[[ DATA IN THIS EXERCISE open ]]

-- ==== Sys2Proof/Machine/StateSys.lean ====
section
/-! DEFINITION. State of the key store, of network sleep and wake, of the measurements and of the Drover (chapters 19, 21
and 22 of the spec). -/

namespace Sys2Proof.Machine

/-- Key slot states (R439), codes 0 to 3. -/
inductive KeyState where
  | empty | defined | valid | stale
deriving DecidableEq, Repr, Inhabited

/-- A key slot (R439). -/
structure KeySlot where
  state : KeyState
  use : Nat
  alg : Nat
  flags : Nat
  mask : Nat
  /-- 0 to 511, or 0x8000 for the root. -/
  parent : Nat
  depth : Nat
  /-- WRITE_COUNT. -/
  writes : Nat
  label : Bytes
  context : Bytes
  /-- The 32-byte value. -/
  value : Bytes
deriving DecidableEq, Repr, Inhabited

/-- Key store counters (R456), in order. -/
inductive KeyCtr where
  | imports | importFail | derivations | invalidations | staleMarked | staleUse | remaskPasses
deriving DecidableEq, Repr, Inhabited

/-- The key store. -/
structure KeyStore where
  slots : Tbl KeySlot
  /-- The draw number of the masks of the cells (R452): free values, one a slot. -/
  maskAt : Nat
  /-- The start-up re-mask phase (R453). -/
  startup : Bool
deriving DecidableEq, Repr, Inhabited

/-- Segment states (R472), codes 0 to 2. -/
inductive SegState where
  | awake | going | asleep
deriving DecidableEq, Repr, Inhabited

/-- Device sleep states (R481), codes 0 to 3; `sleeping` is past the point of no return. -/
inductive Phase where
  | awake | indicate | quiet | prepare | sleeping
deriving DecidableEq, Repr, Inhabited

/-- A wake pin (R476). -/
structure WakePin where
  /-- The 12-byte record. -/
  record : Bytes
  level : Bool
deriving DecidableEq, Repr, Inhabited

/-- A SLEEP_SEGMENT under way (R473). -/
structure SegJob where
  mask : Nat
  slot : Nat
  tag : Half
  quiet : Nat
deriving DecidableEq, Repr, Inhabited

/-- A selective-wake decoder (R478). -/
structure Decoder where
  running : Bool
  errors : Nat
deriving DecidableEq, Repr, Inhabited

/-- Sleep counters (R493), in order. -/
inductive SleepCtr where
  | sleeps | aborts | timeouts | forced | wakesPin | wakesCanFrame | wakesCanPattern | wakesLin | wakesTc10 | wakesHost
  | wupStandby | segmentWakes
deriving DecidableEq, Repr, Inhabited

/-- Sleep and wake. -/
structure Sleep where
  phase : Phase
  /-- TYPE, FORCE, QUIET_MS and TIMEOUT_MS of the request in progress. -/
  deep : Bool
  force : Bool
  quietMs : Nat
  timeoutMs : Nat
  /-- The requester and its tag; none for the Drover. -/
  request : Option (Nat × Half)
  segs : Vector SegState 64
  /-- Segments that the sequence moved from AWAKE. -/
  moved : Nat
  /-- Camera ports that were POWERED when the request started, bit k for port 5 + k. -/
  cameras : Nat
  jobs : List SegJob
  pins : Vector WakePin 4
  canWake : Vector Bytes 16
  decoders : Vector Decoder 16
  nm : Vector Bytes 16
  /-- NM frames still to enqueue. -/
  nmLeft : Vector Nat 16
  /-- HOST_WAKE flags and TARGETS (R477). -/
  hostFlags : Nat
  hostTargets : Nat
  inhMode : Nat
  inhDelay : Nat
  /-- INH0 must stay released until its 1 ms ends (R486). -/
  inhHold : Bool
  /-- A wake registered within that millisecond, or the first wake of the sleeping device. -/
  wakeDue : Bool
  /-- Segments that the wakes of this resume concern (R480). -/
  wakeMask : Nat
  /-- Wake record (R489): TYPE, OUTCOME, WAKE_SRC, FRAME_ID, FRAME_DATA, ENTERED, SLEPT, WOKEN. -/
  recType : Nat
  recOutcome : Nat
  recSrc : Nat
  recId : Nat
  recData : Bytes
  recEntered : Nat
  /-- The fabric tick of the point of no return. -/
  sinceTick : Nat
  recSlept : Nat
  recWoken : Nat
deriving DecidableEq, Repr, Inhabited

/-- A partner record (R498, R499). -/
structure Partner where
  lldpSeen : Bool
  mkaPeer : Bool
  chassis : Bytes
  portId : Bytes
  /-- The LLDP time to live in s, and the fabric tick at which it was received. -/
  ttl : Nat
  heard : Nat
  /-- Local clock at the last change. -/
  changed : Nat
deriving DecidableEq, Repr, Inhabited

/-- Measured values (R494). -/
structure Meas where
  /-- VBAT in mV. -/
  vbat : Nat
  /-- Lowest VBAT since the last Drover loop; 0 where there was no sample. -/
  vbatLow : Nat
  /-- Rail voltages in mV and powers in mW. -/
  rails : Vector Nat 7
  powers : Vector Nat 7
  /-- Temperatures in 0.25 °C, signed. -/
  temps : Vector Int 6
  /-- CAN bus load in 0.1 %. -/
  load : Vector Nat 16
  /-- The last ten package powers in mW, newest first. -/
  history : List Nat
  partners : Vector Partner 25
deriving DecidableEq, Repr, Inhabited

/-- What a ledger entry says of a decision (R507). -/
structure Decision where
  action : Nat
  outcome : Nat
  measured : Nat
  before : Nat
  after : Nat
deriving DecidableEq, Repr, Inhabited

/-- Mandate states (R500), codes 1 to 4; FREE mandates are not listed, and PAUSED is shown while every mandate is
suspended. -/
inductive MandateState where
  | learning | watching | acting | givenUp
deriving DecidableEq, Repr, Inhabited

/-- A mandate (R500 to R503). -/
structure Mandate where
  /-- The 32-byte record. -/
  record : Bytes
  /-- The granting slot. -/
  slot : Nat
  state : MandateState
  /-- Baseline b of R502, in units of 2⁻³² frame/s. -/
  baseline : Nat
  /-- The baseline has taken its first hit rate. -/
  seeded : Bool
  /-- Loops since the grant, or since learning began. -/
  learned : Nat
  /-- Consecutive loops with the trigger; for kinds 3 and 6, loops since the fault or BUS_OFF was first seen, from 1. -/
  streak : Nat
  /-- Consecutive loops with the return condition. -/
  calm : Nat
  /-- The counter at the last loop, for rates. -/
  last : Nat
  /-- Drops of each of the last 50 loops, newest first, for a rate over the last second (kind 2). -/
  recent : List Nat
  /-- The try number n of R503. -/
  tries : Nat
  /-- Loops since each recovery of the last minute. -/
  recoveries : List Nat
  /-- The value replaced by the action in effect: RATE and METER_MODE, RATE code, or port mask. -/
  before : Nat
  beforeMode : Nat
  /-- The owner has written the resource while the action was in effect (R504). -/
  touched : Bool
  /-- The CAN rule as the Drover left it. -/
  mine : Bytes
  /-- Chassis and port ID recorded at the grant. -/
  chassis : Bytes
  portId : Bytes
  /-- A deferral of the present episode is in the ledger. -/
  deferred : Bool
  /-- A REFUSED of the present episode is in the ledger. -/
  refused : Bool
deriving DecidableEq, Repr, Inhabited

/-- Drover counters (R509), in order. -/
inductive DrovCtr where
  | loops | loopOverruns | actions | deferred | refused | endedByHost | ledgerOverwritten
deriving DecidableEq, Repr, Inhabited

/-- A decision to switch camera ports on that has not taken effect: the mandate as it decided, and the ports that wait for the
board budget (R466, R507). -/
structure DueEntry where
  index : Nat
  mandate : Mandate
  decision : Decision
  ports : Nat
deriving DecidableEq, Repr, Inhabited

/-- The Drover. -/
structure Drover where
  mandates : Tbl Mandate
  paused : Bool
  /-- Entries written since the cold start, and the last 1,024 of them, oldest first. -/
  seq : Nat
  ledger : List Bytes
  /-- Traffic or a command since the last loop keeps the device from being idle (R505). -/
  active : Bool
  /-- Loops for which the device has been idle. -/
  idle : Nat
  /-- Loops since a backbone's rate was last changed by a mandate (R504). -/
  rateLoops : Nat
  /-- Decisions whose ledger entry waits for the instant at which they take effect. -/
  due : List DueEntry
  /-- The mandate whose sleep request is under way. -/
  sleeping : Option Nat
deriving DecidableEq, Repr, Inhabited

end Sys2Proof.Machine
end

[[ DATA IN THIS EXERCISE closed ]]

**DIRECTIONS FOR THIS TASK**
The response consists of the lines above that contain "each".

**RESPONSE**
  /-- Drops of each of the last 50 loops, newest first, for a rate over the last second (kind 2). -/
  /-- Loops since each recovery of the last minute. -/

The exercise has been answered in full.